Playbook ile başlayan koşu oyunu doğaçlamalara açıktır. Koşucu o-line/d-line arasındaki boşluklardan ve çatlaklardan yararlanarak oldukça uzağa gitmek ister. Spor medyamızda Türk futbolu için hep söylenir:” Bizde kaleye dikine giden topçu pek yok.” İşte, maçta da Lynch’in formundan uzak olması, ön hattın ona yardımcı olmaması, fazlaca Dallas koşu savunması altın bileziğimiz olan koşu hücumunu sekteye uğrattı. Subaru Impreza WRX STI sürati ve çevikliğindeki koşu oyunumuz Subaru’nun piston eritmesi gibi Dallas formalıların arasında eridi gitti. Dilime pelesenk olan Lynch’in her haftaya en az bir touchdown serisi sonlandı.

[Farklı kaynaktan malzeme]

-- ==== Sys2Proof/Machine/RegRead.lean ====
section
/-! DEFINITION. Reading registers (spec/00, R14, R17, R581; spec/19, R573 to R578): the register at an offset, the windows
of the instanced blocks, the fields the module computes at the read, snapshots, and the function BARs (spec/05, R186;
spec/12, R405). -/
namespace Sys2Proof.Machine

/-! ### Where registers are -/

/-- Is an instance present in this variant (R5)? -/
def instPresent (v : Variant) (p : Presence) (i : Nat) : Bool :=
  match p with
  | .always => true
  | .link => i < v.links
  | .flash => i < v.channels
  | .stack => i < v.stacks
  | .sensor =>
    if i < 16 then true else if i < 24 then (i - 16) / 2 < v.dies else if i < 32 then i - 24 < v.stacks
    else if i < 36 then i - 32 < v.dies else true
  | .domain => domPresent v i
  | .fnFrom1 => 1 ≤ i

/-- The instance of a register at an offset. -/
def RegDef.instAt (r : RegDef) (off : Nat) : Option Nat :=
  if off < r.base then none
  else
    let rel := off - r.base
    let i := if r.s1 = 0 then 0 else rel / r.s1
    let rest := if r.s1 = 0 then rel else rel % r.s1
    let j := if r.s2 = 0 then 0 else rest / r.s2
    let z := if r.s2 = 0 then rest else rest % r.s2
    if i < r.n1 && j < r.n2 && z = 0 then some (i * r.n2 + j) else none

/-- The register at an 8-byte aligned offset, and its instance. -/
def regAt (off : Nat) : Option (RegDef × Nat) :=
  (slotRegs (off / 2 ^ 22)).findSome? fun r => (r.instAt off).map fun i => (r, i)

/-- An instanced block: its slot, instances, stride, mask granule, presence and group masks (R575). -/
structure Block where
  slot   : Nat
  n      : Nat
  stride : Nat
  g      : Nat
  pres   : Presence
  mask   : Fld
  deriving DecidableEq, Repr

/-- The table of R575. -/
def blocks : List Block := [
  ⟨6, 32, 0x10000, 1, .always, F.SHP_GMASK_MASK⟩, ⟨7, 16, 0x10000, 1, .always, F.PTR_GMASK_MASK⟩,
  ⟨9, 4096, 0x80, 64, .always, F.RNG_GMASK_MASK⟩, ⟨10, 513, 0x400, 9, .always, F.FN_GMASK_MASK⟩,
  ⟨12, 2048, 0x20, 32, .always, F.KNL_GMASK_MASK⟩, ⟨16, 96, 0x8000, 2, .link, F.LNK_GMASK_MASK⟩,
  ⟨18, 32, 0x10000, 1, .flash, F.FLS_GMASK_MASK⟩, ⟨19, 8, 0x10000, 1, .stack, F.DRM_GMASK_MASK⟩]

/-- Is an offset in a window of a block, and which: none the broadcast window (R576)? -/
def windowOf (off : Nat) : Option (Block × Option Nat × Nat) :=
  let w := off % 2 ^ 22
  match blocks.find? fun b => b.slot = off / 2 ^ 22 with
  | none => none
  | some b =>
    if 0x300000 ≤ w && w < 0x310000 then some (b, none, w - 0x300000)
    else if 0x380000 ≤ w then some (b, some ((w - 0x380000) / 0x10000), (w - 0x380000) % 0x10000)
    else none

/-- The offsets an access to an offset reaches, in ascending instance order: the target set of a window, or the one offset
(R573, R576). -/
def Dev.targets (d : Dev) (v : Variant) (off : Nat) : List Nat :=
  match windowOf off with
  | none => [off]
  | some (b, g, rel) =>
    if b.stride ≤ rel then []
    else ((List.range b.n).filter fun i => instPresent v b.pres i && (match g with
      | none => true
      | some g => d.bitAt b.mask g (i / b.g))).map fun i => b.slot * 2 ^ 22 + i * b.stride + rel

/-! ### Fields computed at the read -/

/-- SYS and TMR. DEDUCED (log 22). -/
def Dev.liveSys (d : Dev) (c : Cx) (f : Fld) : Option Nat :=
  let v := c.variant
  if f = F.SYS_VARIANT_STACKS then some v.stacks
  else if f = F.SYS_VARIANT_IODIES then some v.dies
  else if f = F.SYS_VARIANT_LINKS then some v.links
  else if f = F.SYS_VARIANT_FLASH_CH then some v.channels
  else if f = F.SYS_LOCK_LOCK then some (if c.lock then 1 else 0)
  else if f = F.SYS_XSTAT_ACTIVE then some (match d.running with
    | r :: _ => r.tr.prio
    | [] => 0)
  else if f = F.SYS_XSTAT_PENDING then
    some (((d.wanted ++ (d.running.drop 1).map fun r => r.tr).map fun t => t.prio).eraseDups.foldl (fun m p => m + 2 ^ (p - 1)) 0)
  else if f = F.SYS_XSTAT_ARG then some (match d.running with
    | r :: _ => r.tr.arg
    | [] => 0)
  else if f = F.SYS_STRAP_CBL then some ((d.cables.filter fun k => k < 12).foldl (fun m k => m + 2 ^ k) 0)
  else if f = F.SYS_STRAP_CXLCBL then some (if d.cables.contains 12 then 1 else 0)
  else if f = F.TMR_NOW_TICKS then some c.tmr
  else none

/-- A bay's registers. -/
def Dev.liveBay (d : Dev) (f : Fld) (i : Nat) : Option Nat :=
  let thr (g : Thread → Nat) : Option Nat := some (match tget d.threads i with
    | some t => g t
    | none => 0)
  if f = F.SHP_STAT_BUSY then
    some ((List.range 8).foldl (fun m t => if (tget d.threads (8 * i + t)).isSome then m + 2 ^ t else m) 0)
  else if f = F.SHP_STAT_QDEPTH then some (d.jobs.filter fun j => j.place = .queued i).length
  else if f = F.SHP_STAT_USABLE then some (if d.usable i then 1 else 0)
  else if f = F.SHP_CYCLE_CYCLE then some (Config.freeValue d.fresh)
  else if f = F.SHP_THR_STATE then thr fun t => t.state
  else if f = F.SHP_THR_STEP then thr fun t => t.step
  else if f = F.SHP_THR_OPCODE then thr fun t => t.op
  else if f = F.SHP_THR_DINDEX then thr fun t => t.idx
  else none

/-- A directory slice's occupancy. -/
def Dev.liveSlice (d : Dev) (v : Variant) (f : Fld) (i : Nat) : Option Nat :=
  let mine (line : Nat) : Bool := d.sliceOf v (line * 64) = i
  if f = F.PTR_STAT_ENTRIES then some (d.dir.filter fun (k, _) => k / 131072 = i).length
  else if f = F.PTR_STAT_VICTIMS then some (d.victims.filter fun t => mine t.line).length
  else if f = F.PTR_STAT_TRACKERS then some (d.trackers.filter fun t => mine t.line).length
  else if f = F.PTR_STAT_ABUF then some (d.abuf.filter mine).length
  else none

/-- Translation, rings and functions. -/
def Dev.liveRing (d : Dev) (f : Fld) (i : Nat) : Option Nat :=
  if f = F.XLT_STAT_WALKS then some (d.walks.filter fun w => w.started).length
  else if f = F.XLT_STAT_INV_PHASE then some (if d.inval.isSome || !d.closing.isEmpty then 2 else 0)
  else if f = F.XLT_STAT_OLD_COUNT then some (if d.inval.isSome then d.oldCount else 0)
  else if f.reg = Reg.RNG_BIND then some (d.rd f (i / 8 * 8))
  else if f = F.RNG_HOLD_HOLD then
    let h := d.rd f i
    some (if d.ringsHeld && d.rd F.RNG_CTL_STATE i ≠ 0 && !bit h 6 then h + 64 else h)
  else if f = F.FN_STAT_MAPPED then some (if d.map.fns.any fun x => x.fn == i then 1 else 0)
  else if f = F.FN_STAT_RINGS then
    some (8 * (List.range 512).countP fun g => d.rd F.RNG_BIND_BOUND (8 * g) = 1 && d.rd F.RNG_BIND_COLLAR (8 * g) = i)
  else if f = F.FN_STAT_OUTST then some ((d.ringsOf i).map fun r => d.rd F.RNG_HOLD_OUTSTANDING r).sum
  else none

/-- Tiers, undo and flash. DEDUCED (log 22). -/
def Dev.liveTier (d : Dev) (v : Variant) (f : Fld) (i : Nat) : Option Nat :=
  let wear : List Nat := (d.erases.filter fun (k, _) => k / 2 ^ 32 = i).map fun (_, n) => n
  if f = F.TIR_OCC_VALID then some d.lc.length
  else if f = F.TIR_OCC_DIRTY then some (d.lc.filter fun w => w.dirty).length
  else if f = F.TIR_TT_PINNED then some (d.tens.filter fun (_, e) => !e.shadow).length
  else if f = F.TIR_TT_SHADOW then some (d.tens.filter fun (_, e) => e.shadow).length
  else if f = F.TIR_KPIN_USE then some (d.pinUse i)
  else if f = F.TIR_KLC_USE then some (d.lcUse i)
  else if f = F.TIR_KSHD_USE then some (d.shadowUse i)
  else if f = F.TIR_KUNDO_USE then
    some (d.undo.filter fun u => u.epoch = d.rd F.EPC_EPOCH_EPOCH && !u.parity && d.kennelAt (u.page * 4096) = some i).length
  else if f = F.EPC_UNDO_PAGES then some d.undo.length
  else if f = F.EPC_UNDO_RESERVE_USE then some d.undoReserve
  else if f = F.FLS_WEAR_ERASE_AVG then some (wear.sum / ceilDiv rawSlots (max 1 Config.blockSlots))
  else if f = F.FLS_WEAR_ERASE_MAX then some (wear.foldl max 0)
  else if f = F.TIR_REGION_META then some (if v.dies = 4 then 9 else 5)
  else none

/-- Retriever and Tracker. DEDUCED (log 22). -/
def Dev.liveSearch (d : Dev) (f : Fld) : Option Nat :=
  if f = F.RTV_RSTAT_VALID then some (d.redir.filter fun (_, r) => r.valid).length
  else if f = F.RTV_RSTAT_PENDING then some (d.redir.filter fun (_, r) => r.pending).length
  else if f = F.TRK_CTX_INUSE then some d.pq.length
  else none

/-- The value a read of a field returns. -/
def Dev.fieldValue (d : Dev) (c : Cx) (f : Fld) (i : Nat) : Nat :=
  match (d.liveSys c f).orElse fun _ => (d.liveBay f i).orElse fun _ => (d.liveSlice c.variant f i).orElse fun _ =>
      (d.liveRing f i).orElse fun _ => (d.liveTier c.variant f i).orElse fun _ => d.liveSearch f with
  | some x => x
  | none => d.rd f i

/-- The 64 bits of a register: a WO field and reserved bits read as 0 (R15, R17). DESIGN CHOICE (log 19). -/
def Dev.regWord (d : Dev) (c : Cx) (r : RegDef) (i : Nat) : Nat :=
  r.flds.foldl (fun w f => w + (if f.acc = .wo then 0 else d.fieldValue c f i % 2 ^ f.w * 2 ^ f.lo)) 0

/-! ### Snapshots -/

/-- The two words of a directory entry (R75). -/
def DirEnt.words (e : DirEnt) : Nat × Nat :=
  let p (x : Option Agent) : Nat := match x with
    | some a => a.ptr
    | none => 0
  (1 + 2 * (if e.owned then 2 else 1) + 8 * (if e.ovf then 1 else 0) + 16 * (e.line % 4) + 64 * e.collar +
      2 ^ 16 * (e.line / 4 / 2 ^ 13),
   p e.p0 + 2 ^ 16 * p e.p1 + 2 ^ 32 * p e.p2 + 2 ^ 48 * p e.p3)

/-- The four words of a redirect entry (R283). -/
def Redir.words (r : Redir) : List Nat :=
  let b (x : Bool) : Nat := if x then 1 else 0
  [b r.valid + 2 * b r.pending + 4 * b r.dirty + 8 * r.pmode + 32 * r.collar + 2 ^ 32 * r.srow, r.stable, r.dtable, r.drow]

/-- What a read of the first word of a probe does first: PTR_PDATA0 (R118), SHP_TDATA0 (R218), RTV_RDATA0 (R292). A slot
beyond the image, or of a cluster that is not loaded, holds nothing the spec states: free values. -/
def Dev.snapshot (d : Dev) (id i : Nat) : Dev :=
  if id = Reg.PTR_PDATA0 then
    let (a, b) := match tget d.dir ((i * 8192 + d.rd F.PTR_PROBE_SET i) * 16 + d.rd F.PTR_PROBE_WAY i) with
      | some e => e.words
      | none => (0, 0)
    (d.wr F.PTR_PDATA0_WORD0 i a).wr F.PTR_PDATA1_WORD1 i b
  else if id = Reg.SHP_TDATA0 then
    let s := d.rd F.SHP_TPROBE_SLOT 0
    if d.rd F.SHP_CLSTAT_LOADED (d.rd F.SHP_TPROBE_CLUSTER 0) = 1 && s < d.slots then
      (d.wr F.SHP_TDATA0_WORD0 0 ((tget d.steps (2 * s)).getD 0)).wr F.SHP_TDATA1_WORD1 0 ((tget d.steps (2 * s + 1)).getD 0)
    else
      let (a, d) := d.pick
      let (b, d) := d.pick
      (d.wr F.SHP_TDATA0_WORD0 0 a).wr F.SHP_TDATA1_WORD1 0 b
  else if id = Reg.RTV_RDATA0 then
    let w := match tget d.redir (d.rd F.RTV_RPROBE_ENTRY 0) with
      | some r => r.words
      | none => [0, 0, 0, 0]
    (((d.wr F.RTV_RDATA0_WORD0 0 (w.getD 0 0)).wr F.RTV_RDATA1_WORD1 0 (w.getD 1 0)).wr F.RTV_RDATA2_WORD2 0 (w.getD 2 0)).wr
      F.RTV_RDATA3_WORD3 0 (w.getD 3 0)
  else d

/-! ### Reads -/

/-- The bits an access of `width` bytes at an offset takes of its 64-bit word: the low bit and the count; none for another
size or alignment (R14). -/
def span (off width : Nat) : Option (Nat × Nat) :=
  if width = 8 && off % 8 = 0 then some (0, 64)
  else if width = 4 && off % 4 = 0 then some (off % 8 * 8, 32)
  else none

/-- Read bits [lo, lo + n) of a register: what they show is returned, and the RC fields wholly within them are cleared
(R581). DESIGN CHOICE (log 19). -/
def Dev.readReg (d : Dev) (c : Cx) (r : RegDef) (i lo n : Nat) : Dev × Nat :=
  if !instPresent c.variant r.pres i then (d, 0)
  else
    let d := d.snapshot r.id i
    let w := d.regWord c r i
    let d := (r.flds.filter fun f => f.acc = .rc && lo ≤ f.lo && f.lo + f.w ≤ lo + n).foldl (fun d f => d.wr f i 0) d
    (if r.id = Reg.SHP_CYCLE then { d with fresh := d.fresh + 1 } else d, w / 2 ^ lo % 2 ^ n)

/-- An entry word of a step trace buffer (R217): not defined until written, so a free value. DESIGN CHOICE (log 19). -/
def Dev.readTrace (d : Dev) (off : Nat) : Dev × Nat :=
  let b := off % 2 ^ 22 / 0x10000
  let rel := off % 0x10000 - 0x8000
  match tget d.trace (b * 1024 + rel / 32) with
  | some e => (d, match rel / 8 % 4 with
    | 0 => e.w0
    | 1 => e.w1
    | 2 => e.w2
    | _ => e.w3)
  | none => let (x, d) := d.pick; (d, x % 2 ^ 64)

/-- Read at an offset of PF0 BAR0 that is in no window. -/
def Dev.readPlain (d : Dev) (c : Cx) (off lo n : Nat) : Dev × Nat :=
  if off / 2 ^ 22 = 6 && off % 2 ^ 22 < 0x200000 && 0x8000 ≤ off % 0x10000 then
    let (d, w) := d.readTrace off
    (d, w / 2 ^ lo % 2 ^ n)
  else match regAt off with
    | some (r, i) => d.readReg c r i lo n
    | none => (d, 0)

/-- Read PF0 BAR0: through a window, the lowest-numbered instance of its target set (R578). -/
def Dev.readBar0 (d : Dev) (c : Cx) (off width : Nat) : Dev × Nat :=
  match span off width with
  | none => (d, 0)
  | some (lo, n) => match d.targets c.variant (off / 8 * 8) with
    | o :: _ => d.readPlain c o lo n
    | [] => (d, 0)

/-- A word of the function status page (R186); FSTATE is FN_STAT. -/
def Dev.statusWord (d : Dev) (c : Cx) (f rel : Nat) : Nat :=
  if rel < 0x400 then match d.globalRing f (rel / 16) with
    | none => 0
    | some r =>
      if rel % 16 = 0 then d.rd F.RNG_PTR_FETCH r + 2 ^ 32 * d.rd F.RNG_CPTR_CTAIL r
      else d.rd F.RNG_CTL_STATE r + 2 ^ 3 * d.fieldValue c F.RNG_HOLD_HOLD r + 2 ^ 32 * d.rd F.RNG_PTR_TAIL r
  else if rel = 0x400 then d.rd F.FN_FRPTR_FTAIL f + 2 ^ 32 * d.rd F.FN_FRPTR_FHEAD f
  else if rel = 0x408 then d.rd F.FN_FROVF_LOST f
  else if rel = 0x410 then match regAt (0x2800008 + f * 0x400) with
    | some (r, i) => d.regWord c r i
    | none => 0
  else 0

/-- A word of a function's BAR: the doorbell page reads 0; the status page; the MSI-X table and the PBA (R405). -/
def Dev.fnWord (d : Dev) (c : Cx) (f off : Nat) : Nat :=
  let n := d.rd F.FN_VEC_COUNT f
  if off < 0x1000 then 0
  else if off < 0x2000 then d.statusWord c f (off - 0x1000)
  else if off < 0x3000 then
    let v := (off - 0x2000) / 16
    let w := (off - 0x2000) % 16 / 4
    if v < min n 64 then d.msixWord f v w + 2 ^ 32 * d.msixWord f v (w + 1) else 0
  else if off = 0x3000 then (d.pba.filter fun p => p / 64 = f && p % 64 < n).foldl (fun m p => m + 2 ^ (p % 64)) 0
  else 0

/-- A read in one of the address spaces (R573). What BAR4 holds in the layout of CXL 3.1 is not in the spec: a free value. DESIGN CHOICE (log 19). -/
def Dev.readSpace (d : Dev) (c : Cx) (sp : Space) (off width : Nat) (tee : Bool) : Dev × Option Nat :=
  if !d.pf0Up then (d, none)
  else match sp with
    | .pf0 => let (d, w) := d.readBar0 c off width; (d, some w)
    | .fn f =>
      if !d.fnUp f || !d.teeOk f tee then (d, none)
      else match span off width with
        | none => (d, some 0)
        | some (lo, n) => (d, some (d.fnWord c f (off / 8 * 8) / 2 ^ lo % 2 ^ n))
    | .msixCtl f => (d, some ((tget d.msixCtl f).getD 0))
    | .sriov => (d, some ((if d.vfEnable then 1 else 0) + 2 ^ 16 * d.numVfs))
    | .biCtl => (d, some (if d.biEnable then 1 else 0))
    | .bar4 => let (x, d) := d.pick; (d, some (x % 2 ^ (8 * width)))

end Sys2Proof.Machine
end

NFLTR.com’daki köşemden genel menajerimiz John Schneider’a sesleniyorum. Baksın Marshawn Lynch kalibresinde Jamaal Charles’ın yedeği Knile Davis’e 5.1 yard averajla üç touchdown yapmış, baksın LeSean McCoy’un yedeği Darren Sproles’a 12.4 averajla üç touchdown yapmış. Bizim takıma baksın Marshawn Lynch’in yedeği yok. We need a talented backup running back… Artık sesimizi duy Schneider… Koşu hücumumuza ikinci bir opsiyon, yetenekli bir vizyon gerekli. Konuyu Percy Harvin ve üstteki başlığa odaklayayım. Kariyer gecesini yaşayan Harvin topu üç kez taşıdı ve -1 yard geriletti toplamda bizi. Dört kez top atılan Harvin üçünü yakaladı, bu istatistiği daha iyi. Toplam pas yardı ise sıfır. Gel gör ki sıfır toplamada etkisiz eleman olunca Harvin’in koşu+pas yardı katkısı= -1 oluyor. Sayısal olarak en kötü maçını çıkardı bir ara mutlak sıfıra kadar yolu var diye de korkmadım değil.
Diğer kariyer gecesi Russell Wilson’a ait. Baştan söyleyeyim Wilson kötü oynamadı. Sayıları eğip büktüğümüzde Russell Wilson’ın bazı istatistiklerde kariyerinin en kötü değerlerini yakaladı. Üç numaramızın istatistiklerine değinmeden Dallas savunmasını övmek gerekiyor. Lig başlamadan çoğunluk ne düşünüyordu: Bu takım her maç 40 sayı civarında yerse garip karşılanmaz. Adamlar ne iş yaptı kardeşim!.. Sezon içinde inişli çıkışlı grafik çizen secondary muhteşem oynadı. Cornerback’leri Orlando Scandrick savunmada takımın yıldızıydı. Tutucularımıza nefes aldırmadılar. Red option’ları okumayı bildiler ve geçen hafta devleşen Wilson’ın bir touchdown koşusunu saymazsak gereken neyse onu yaptılar. Yazının ilk bölümünde yazmıştım, koşu savunmasında neler yapılmalı, işte onu harfiyen yaptılar. Ön hattından secondary’e kadar tam bir takım işi vardı.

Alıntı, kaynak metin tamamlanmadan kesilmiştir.